With regard to the SOS response and the phenomenon of induced mutagenesis, a number of current research efforts have explored the effects of disabling the protein regulators that control expression of the SOS network of genes, including error-prone polymerases. For example, we have recently shown that a recA knockout strain of E. coli is significantly more susceptible to all classes of bactericidal antibiotics, highlighting the contributions of ROS to drug killing [10]. Additionally, in a study by Romesberg and coworkers, it was shown that expression of an uncleavable form of LexA (thus preventing SOS activation) in drug-treated bacteria resulted in decreased survival and markedly lower mutation rates in culture (ciprofloxacin), as well as in a mouse model of infection (ciprofloxacin and rifampicin) [38]. Along these lines, recent work by our lab has demonstrated that bacteriophage engineered to express an uncleavable LexA variant substantially increase survival in an ofloxacin-treated mouse model of systemic infection [40]; moreover, in this same study, it was shown that combinatorial treatment of ofloxacin and engineered bacteriophage can enhance the killing of fluoroquinolone-resistant bacteria by nearly four orders of magnitude compared to ofloxacin alone.
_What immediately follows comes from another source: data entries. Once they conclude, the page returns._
/-! ### owe -/
@[simp] theorem State.owe_pending (d : Due) : (s.owe d).pending = s.pending := rfl
@[simp] theorem State.owe_out (d : Due) : (s.owe d).out = s.out := rfl
@[simp] theorem State.owe_free (d : Due) : (s.owe d).free = s.free := rfl
@[simp] theorem State.owe_nextId (d : Due) : (s.owe d).nextId = s.nextId := rfl
@[simp] theorem State.owe_now (d : Due) : (s.owe d).now = s.now := rfl
@[simp] theorem State.owe_frac (d : Due) : (s.owe d).frac = s.frac := rfl
@[simp] theorem State.owe_cfg (d : Due) : (s.owe d).cfg = s.cfg := rfl
@[simp] theorem State.owe_stat (d : Due) : (s.owe d).stat = s.stat := rfl
@[simp] theorem State.owe_xp (d : Due) : (s.owe d).xp = s.xp := rfl
@[simp] theorem State.owe_cmds (d : Due) : (s.owe d).cmds = s.cmds := rfl
@[simp] theorem State.owe_mem (d : Due) : (s.owe d).mem = s.mem := rfl
@[simp] theorem State.owe_cache (d : Due) : (s.owe d).cache = s.cache := rfl
@[simp] theorem State.owe_ext (d : Due) : (s.owe d).ext = s.ext := rfl
@[simp] theorem State.owe_dir (d : Due) : (s.owe d).dir = s.dir := rfl
@[simp] theorem State.owe_vr (d : Due) : (s.owe d).vr = s.vr := rfl
@[simp] theorem State.owe_flash (d : Due) : (s.owe d).flash = s.flash := rfl
@[simp] theorem State.owe_pace (d : Due) : (s.owe d).pace = s.pace := rfl
@[simp] theorem State.owe_te (d : Due) : (s.owe d).te = s.te := rfl
@[simp] theorem State.owe_lanes (d : Due) : (s.owe d).lanes = s.lanes := rfl
@[simp] theorem State.owe_seStatus (d : Due) : (s.owe d).seStatus = s.seStatus := rfl
@[simp] theorem State.owe_saveStatus (d : Due) : (s.owe d).saveStatus = s.saveStatus := rfl
@[simp] theorem State.owe_gu (d : Due) : (s.owe d).gu = s.gu := rfl
@[simp] theorem State.owe_units (d : Due) : (s.owe d).units = s.units := rfl
@[simp] theorem State.owe_hdl (d : Due) : (s.owe d).hdl = s.hdl := rfl
@[simp] theorem State.owe_sw (d : Due) : (s.owe d).sw = s.sw := rfl
@[simp] theorem State.owe_fab (d : Due) : (s.owe d).fab = s.fab := rfl
@[simp] theorem State.owe_err (d : Due) : (s.owe d).err = s.err := rfl
@[simp] theorem State.owe_boot (d : Due) : (s.owe d).boot = s.boot := rfl
@[simp] theorem State.owe_mgt (d : Due) : (s.owe d).mgt = s.mgt := rfl
@[simp] theorem State.owe_pwr (d : Due) : (s.owe d).pwr = s.pwr := rfl

/-! ### setSess -/
@[simp] theorem State.setSess_pending (n : Nat) (f : Session → Session) : (s.setSess n f).pending = s.pending := rfl
@[simp] theorem State.setSess_out (n : Nat) (f : Session → Session) : (s.setSess n f).out = s.out := rfl
@[simp] theorem State.setSess_free (n : Nat) (f : Session → Session) : (s.setSess n f).free = s.free := rfl
@[simp] theorem State.setSess_nextId (n : Nat) (f : Session → Session) : (s.setSess n f).nextId = s.nextId := rfl
@[simp] theorem State.setSess_now (n : Nat) (f : Session → Session) : (s.setSess n f).now = s.now := rfl
@[simp] theorem State.setSess_frac (n : Nat) (f : Session → Session) : (s.setSess n f).frac = s.frac := rfl
@[simp] theorem State.setSess_cfg (n : Nat) (f : Session → Session) : (s.setSess n f).cfg = s.cfg := rfl
@[simp] theorem State.setSess_stat (n : Nat) (f : Session → Session) : (s.setSess n f).stat = s.stat := rfl
@[simp] theorem State.setSess_cmds (n : Nat) (f : Session → Session) : (s.setSess n f).cmds = s.cmds := rfl
@[simp] theorem State.setSess_mem (n : Nat) (f : Session → Session) : (s.setSess n f).mem = s.mem := rfl
@[simp] theorem State.setSess_cache (n : Nat) (f : Session → Session) : (s.setSess n f).cache = s.cache := rfl
@[simp] theorem State.setSess_ext (n : Nat) (f : Session → Session) : (s.setSess n f).ext = s.ext := rfl
@[simp] theorem State.setSess_dir (n : Nat) (f : Session → Session) : (s.setSess n f).dir = s.dir := rfl
@[simp] theorem State.setSess_vr (n : Nat) (f : Session → Session) : (s.setSess n f).vr = s.vr := rfl
@[simp] theorem State.setSess_flash (n : Nat) (f : Session → Session) : (s.setSess n f).flash = s.flash := rfl
@[simp] theorem State.setSess_pace (n : Nat) (f : Session → Session) : (s.setSess n f).pace = s.pace := rfl
@[simp] theorem State.setSess_te (n : Nat) (f : Session → Session) : (s.setSess n f).te = s.te := rfl
@[simp] theorem State.setSess_lanes (n : Nat) (f : Session → Session) : (s.setSess n f).lanes = s.lanes := rfl
@[simp] theorem State.setSess_seStatus (n : Nat) (f : Session → Session) : (s.setSess n f).seStatus = s.seStatus := rfl
@[simp] theorem State.setSess_saveStatus (n : Nat) (f : Session → Session) : (s.setSess n f).saveStatus = s.saveStatus := rfl
@[simp] theorem State.setSess_gu (n : Nat) (f : Session → Session) : (s.setSess n f).gu = s.gu := rfl
@[simp] theorem State.setSess_units (n : Nat) (f : Session → Session) : (s.setSess n f).units = s.units := rfl
@[simp] theorem State.setSess_hdl (n : Nat) (f : Session → Session) : (s.setSess n f).hdl = s.hdl := rfl
@[simp] theorem State.setSess_sw (n : Nat) (f : Session → Session) : (s.setSess n f).sw = s.sw := rfl
@[simp] theorem State.setSess_fab (n : Nat) (f : Session → Session) : (s.setSess n f).fab = s.fab := rfl
@[simp] theorem State.setSess_err (n : Nat) (f : Session → Session) : (s.setSess n f).err = s.err := rfl
@[simp] theorem State.setSess_boot (n : Nat) (f : Session → Session) : (s.setSess n f).boot = s.boot := rfl
@[simp] theorem State.setSess_mgt (n : Nat) (f : Session → Session) : (s.setSess n f).mgt = s.mgt := rfl
@[simp] theorem State.setSess_pwr (n : Nat) (f : Session → Session) : (s.setSess n f).pwr = s.pwr := rfl
@[simp] theorem State.setSess_due (n : Nat) (f : Session → Session) : (s.setSess n f).due = s.due := rfl

/-! ### setRx -/
@[simp] theorem State.setRx_pending (n c : Nat) (f : RxStream → RxStream) : (s.setRx n c f).pending = s.pending := rfl
@[simp] theorem State.setRx_out (n c : Nat) (f : RxStream → RxStream) : (s.setRx n c f).out = s.out := rfl
@[simp] theorem State.setRx_free (n c : Nat) (f : RxStream → RxStream) : (s.setRx n c f).free = s.free := rfl
@[simp] theorem State.setRx_nextId (n c : Nat) (f : RxStream → RxStream) : (s.setRx n c f).nextId = s.nextId := rfl
@[simp] theorem State.setRx_now (n c : Nat) (f : RxStream → RxStream) : (s.setRx n c f).now = s.now := rfl
@[simp] theorem State.setRx_frac (n c : Nat) (f : RxStream → RxStream) : (s.setRx n c f).frac = s.frac := rfl
@[simp] theorem State.setRx_cfg (n c : Nat) (f : RxStream → RxStream) : (s.setRx n c f).cfg = s.cfg := rfl
@[simp] theorem State.setRx_stat (n c : Nat) (f : RxStream → RxStream) : (s.setRx n c f).stat = s.stat := rfl
@[simp] theorem State.setRx_cmds (n c : Nat) (f : RxStream → RxStream) : (s.setRx n c f).cmds = s.cmds := rfl
@[simp] theorem State.setRx_mem (n c : Nat) (f : RxStream → RxStream) : (s.setRx n c f).mem = s.mem := rfl
@[simp] theorem State.setRx_cache (n c : Nat) (f : RxStream → RxStream) : (s.setRx n c f).cache = s.cache := rfl
@[simp] theorem State.setRx_ext (n c : Nat) (f : RxStream → RxStream) : (s.setRx n c f).ext = s.ext := rfl
@[simp] theorem State.setRx_dir (n c : Nat) (f : RxStream → RxStream) : (s.setRx n c f).dir = s.dir := rfl
@[simp] theorem State.setRx_vr (n c : Nat) (f : RxStream → RxStream) : (s.setRx n c f).vr = s.vr := rfl
@[simp] theorem State.setRx_flash (n c : Nat) (f : RxStream → RxStream) : (s.setRx n c f).flash = s.flash := rfl
@[simp] theorem State.setRx_pace (n c : Nat) (f : RxStream → RxStream) : (s.setRx n c f).pace = s.pace := rfl
@[simp] theorem State.setRx_te (n c : Nat) (f : RxStream → RxStream) : (s.setRx n c f).te = s.te := rfl
@[simp] theorem State.setRx_lanes (n c : Nat) (f : RxStream → RxStream) : (s.setRx n c f).lanes = s.lanes := rfl
@[simp] theorem State.setRx_seStatus (n c : Nat) (f : RxStream → RxStream) : (s.setRx n c f).seStatus = s.seStatus := rfl
@[simp] theorem State.setRx_saveStatus (n c : Nat) (f : RxStream → RxStream) : (s.setRx n c f).saveStatus = s.saveStatus := rfl
@[simp] theorem State.setRx_gu (n c : Nat) (f : RxStream → RxStream) : (s.setRx n c f).gu = s.gu := rfl
@[simp] theorem State.setRx_units (n c : Nat) (f : RxStream → RxStream) : (s.setRx n c f).units = s.units := rfl
@[simp] theorem State.setRx_hdl (n c : Nat) (f : RxStream → RxStream) : (s.setRx n c f).hdl = s.hdl := rfl
@[simp] theorem State.setRx_sw (n c : Nat) (f : RxStream → RxStream) : (s.setRx n c f).sw = s.sw := rfl
@[simp] theorem State.setRx_fab (n c : Nat) (f : RxStream → RxStream) : (s.setRx n c f).fab = s.fab := rfl
@[simp] theorem State.setRx_err (n c : Nat) (f : RxStream → RxStream) : (s.setRx n c f).err = s.err := rfl
@[simp] theorem State.setRx_boot (n c : Nat) (f : RxStream → RxStream) : (s.setRx n c f).boot = s.boot := rfl
@[simp] theorem State.setRx_mgt (n c : Nat) (f : RxStream → RxStream) : (s.setRx n c f).mgt = s.mgt := rfl
@[simp] theorem State.setRx_pwr (n c : Nat) (f : RxStream → RxStream) : (s.setRx n c f).pwr = s.pwr := rfl
@[simp] theorem State.setRx_due (n c : Nat) (f : RxStream → RxStream) : (s.setRx n c f).due = s.due := rfl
Together with efforts aimed at identifying small molecule and short peptide inhibitors of RecA’s ATPase and DNA filament formation abilities [66,67], it is clear that great potential lies in taking advantage of our current knowledge of the SOS response to combat current antibiotic resistance and prevent further development of resistant strains. These efforts may also offer the added benefit of increasing the efficacy of currently prescribed drugs, which would be particularly important given the lack of developmental efforts [1].

With regard to antibiotic-induced ROS formation and its role in bacterial resistance, a number of studies have attempted to resolve the role of ROS and the oxidative stress response in cell killing following drug treatment. In fact, it is likely that studies such as those by Demple and colleagues, which described several distinct mutations (some never before observed) in multidrug-resistant clinical isolates that increased expression of the O2 response activator, SoxS [68], will become increasingly more common as the role of oxidative stress in antibiotic-mediated cell death becomes clearer. As we determine the steps between antibiotic addition and the metabolic changes that fuel ROS formation for bactericidal drug classes [10,25], it is vital that we compare and contrast these mechanisms with what we know about ROS generation and remediation during steady-state growth or following treatment with redox-cycling drugs

[14,17]. It may then be possible to exploit the oxidative stress response in order to enhance current antibacterial therapies, as was highlighted recently when bacteriophage engineered to overexpress SoxR significantly increased cell killing by ofloxacin [40]. Moreover, this approach may afford for the identification of novel targets within the microbe’s defense systems for the development of inhibitor molecules or new antibiotics.